(EXERCISE MATERIALS Opens)
-- ==== Sys2Proof/Machine/ColanderCmd.lean ====
section
/-! DEFINITION. The Colander commands: CPY, CPYG, CPYS, CPYR, CWAIT, CTEST (10 R261 to R268). -/

namespace Sys2Proof.Machine

open Sys2Proof

/-- An async-style stop of a job's access, as the command that makes it raises it (10 R252). -/
def JStop.precise : JStop → Stop
  | .fault r => .trap r
  | .mc kind pa => .mc kind pa
  | .after _ r => .trap r

def liftJ {α : Type} : Except JStop α → Except Stop α
  | .ok x => .ok x
  | .error e => .error e.precise

/-- Check 4: the card's own fields (10 R253, R255, R264 to R266). -/
def copyCardOk (kind : JobKind) (c : List DWord) : Bool :=
  headerOk c && fld (cdw c 9) 62 56 == 0 && fld (cdw c 10) 62 56 == 0 && fld (cdw c 11) 62 18 == 0
    && fld (cdw c 13) 63 56 == 0 && (if cpFlat c then fld (cdw c 14) 63 40 == 0 else fld (cdw c 14) 63 56 == 0 && cdw c 14 != 0)
    && xformOk (cpX c) (cpFlat c)
    && (match kind with
      | .cpyg => cpBen c && !cpFlat c
      | .cpys => !cpFlat c
      | .cpyr => !(cpXchip c && cpDsp c)
      | _ => cdw c 15 == 0)

/-- Whether a launch may name a bitmap slot of a die (13 R322). -/
def State.slotGranted (s : State) (l d i : Nat) : Bool :=
  match s.launch? l with
  | some L =>
    let q := L.pkt.getD 4 0
    L.dies.contains d && !L.lost.contains d && (s.die d).alive
      && decide (fld q 29 24 ≤ i) && decide (i < fld q 29 24 + fld q 38 32)
  | none => false

/-- Check 6: the range of the one address that takes a whole doubleword, a mask's or an index array's (log 54), alignment of the
addresses that need no record, and a flat copy's extent in the scratchpad. -/
def copyAddrs (kind : JobKind) (c : List DWord) : Except Stop Unit := do
  need (!(kind == .cpyg || kind == .cpys) || fld (cdw c 15) 63 56 == 0) (trapA Code.addressRange (cdw c 15))
  let al (n : Nat) (a : DWord) : Except Stop Unit := need (a.toNat % n == 0) (trapA Code.misaligned a)
  if cpFlat c then .ok ()
  else do
    al 64 (caddr c 13)
    al 64 (caddr c 14)
  match kind with
  | .cpyg => al 8 (caddr c 15)
  | .cpys => al 4 (caddr c 15)
  | _ => .ok ()
  if cpFlat c then do
    let fits (sp : Bool) (a : DWord) : Except Stop Unit := need (!sp || decide (a.toNat + cpLen c ≤ scrSize)) (trapA Code.scratchBound a)
    fits (cpSsp c) (caddr c 9)
    fits (cpDsp c) (caddr c 10)
  else .ok ()

/-- Checks 8 to 10 of a job whose records have been read. -/
def copyShapes (j : Job) : Except Stop Unit := do
  let c := j.card
  if cpFlat c then .ok ()
  else do
    let x := cpX c
    need (shapeOk j.rec1 && shapeOk j.rec2 && typesOk x j.S j.D
      && (if j.kind = .cpyg ∨ j.kind = .cpys then rowsOk x j.S j.D else extentsOk x j.S j.D)) (trapC Code.badShape)
    need (decide ((caddr c 9).toNat % j.S.size = 0)) (trapA Code.misaligned (caddr c 9))
    need (decide ((caddr c 10).toNat % j.D.size = 0)) (trapA Code.misaligned (caddr c 10))
    let fits (sp : Bool) (h : Shape) (a : DWord) : Except Stop Unit :=
      let (lo, hi) := h.extent a.toNat
      need (!sp || (decide (0 ≤ lo) && decide (hi ≤ (scrSize : Int)))) (trapA Code.scratchBound a)
    fits (cpSsp c) j.S (caddr c 9)
    fits (cpDsp c) j.D (caddr c 10)
  need (!cpBen c || decide (cpBoff c + j.nChunks ≤ 4096)) (trapC Code.badCard)

/-- Asks another chip for the destination record of a far copy: the command waits for the reply (10 R266, 18 R442). A copy to an unrouted chip
is accepted without it and halts at chunk 0 (18 R444). -/
def State.askRecord (s : State) (k : Nat) (j : Job) (stamp : BitVec 16) (r : Ret) : Act :=
  let c := j.card
  let p : Packet := { kind := .readRequest, src := s.chipId.toNat, dst := cpChip c, asid := j.asid, addr := (caddr c 14).toNat
                      data := [], job := k }
  if s.route (cpChip c) = 0 then do
    let s ← s.stampGate k stamp
    s.submitTo k (dieOf k) j r
  else match s.send p with
  | some s => parkAccept s k (dieOf k) { j with sent := true } r
  | none => .error (.wait false)

/-- Checks 8 to 11, the stamp, and acceptance (10 R262). -/
def State.submitCopy (s : State) (k e : Nat) (j : Job) (stamp : BitVec 16) (r : Ret) : Act := do
  copyShapes j
  let s ← s.stampGate k stamp
  let s := s.onTk k (fun t => { t with cmd := none })
  let j := { j with chunks := j.nChunks, sent := false }
  s.submitTo k e j r

/-- A copy command. -/
def copyCmd (kind : JobKind) (f : LW) (s : State) : Out :=
  cLong f true true (fun k s => do
    let t := s.tk k
    let r : Ret := ⟨f.d, f.tok⟩
    match t.cmd with
    | some (.accept e j _) =>
      if !j.sent then s.retryAccept k e j f.stamp r
      else if j.flagged then .error (.trap { code := Code.permissionFault, addr := caddr j.card 14 })
      else if j.rec2.isEmpty then .error (.wait false)
      else s.submitCopy k e j f.stamp r
    | _ => do
      let c ← cardAt t (t.getS f.b)
      need (copyCardOk kind c) (trapC Code.badCard)
      s.cardSync k c
      need (!cpBen c || s.slotGranted (s.sk k).info.launch (dieOf k) (cpSlot c)) (trapC Code.syncAccess)
      copyAddrs kind c
      let j := s.newJob k kind c
      let e := if kind = .cpyr ∧ !cpXchip c then cpTdie c else dieOf k
      if cpFlat c then s.submitCopy k e j f.stamp r
      else do
        let ag := { s.jobAgent e 0 j with tlbs := s.dTlbs e }
        let (a, s) ← liftJ (s.jobRead ag (caddr c 13) 64)
        let j := { j with rec1 := dwords 8 a }
        if j.far then s.askRecord k j f.stamp r
        else do
          let (b, s) ← liftJ (s.jobRead ag (caddr c 14) 64)
          s.submitCopy k e { j with rec2 := dwords 8 b } f.stamp r) s

def execCpy (f : LW) (s : State) : Out := copyCmd .cpy f s
def execCpyg (f : LW) (s : State) : Out := copyCmd .cpyg f s
def execCpys (f : LW) (s : State) : Out := copyCmd .cpys f s
def execCpyr (f : LW) (s : State) : Out := copyCmd .cpyr f s

/-! ### CWAIT and CTEST (10 R267, R268) -/

/-- Word `i` of a slot's chunk bits. -/
def BSlot.word (b : BSlot) (i : Nat) : DWord := b.bits.extractLsb' (64 * i) 64

/-- The count word of a slot (10 R260). -/
def BSlot.countWord (b : BSlot) : DWord :=
  dw (place (b2n b.nv) 1 35 + place (b2n b.of) 1 34 + place (b2n b.sat) 1 33 + place (b2n b.trunc) 1 32 + place b.count 32 0)

/-- SYNC-ARG and SYNC-ACCESS of a slot descriptor. -/
def State.slotCheck (s : State) (k : Nat) (a : DWord) (wait : Bool) : Except Stop Unit := do
  need (fld a 63 14 == 0 && !(wait && a.getLsbD 12)) (trapC Code.syncArg)
  need (s.slotGranted (s.sk k).info.launch (dieOf k) (fld a 5 0)) (trapC Code.syncAccess)

/-- A zero mask waits for nothing; CWAIT retires with its acquire all the same (10 R267, log 54). -/
def execCwait (f : LW) (s : State) : Out :=
  cLong f true true (fun k s => do
    let t := s.tk k
    let a := t.getS f.a
    let m := t.getS f.b
    s.slotCheck k a true
    let b := s.slot (dieOf k) (fld a 5 0)
    need (b.word (fld a 11 6) &&& m == m) (.wait false)
    let s ← s.stampGate k f.stamp
    .ok ((s.acquireAt k (if a.getLsbD 13 then 2 else 1)).onInfo k (fun i => i.raiseClk b.clk))) s

def execCtest (f : LW) (s : State) : Out :=
  cLong f true false (fun k s => do
    let a := (s.tk k).getS f.a
    s.slotCheck k a false
    let s ← s.stampGate k f.stamp
    let d := dieOf k
    let b := s.slot d (fld a 5 0)
    if a.getLsbD 12 then
      let s := s.onTk k (fun t => t.setS f.d b.countWord)
      .ok (if a.getLsbD 13 then s.updSlot d (fld a 5 0) (fun b => { b with sat := false, of := false, nv := false }) else s)
    else .ok (s.onTk k (fun t => t.setS f.d (b.word (fld a 11 6))))) s

end Sys2Proof.Machine
end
(EXERCISE MATERIALS Closes)
Throughout the material above, find lines holding the word "stampGate", then copy them.

    let s ← s.stampGate k stamp
  let s ← s.stampGate k stamp
    let s ← s.stampGate k f.stamp
    let s ← s.stampGate k f.stamp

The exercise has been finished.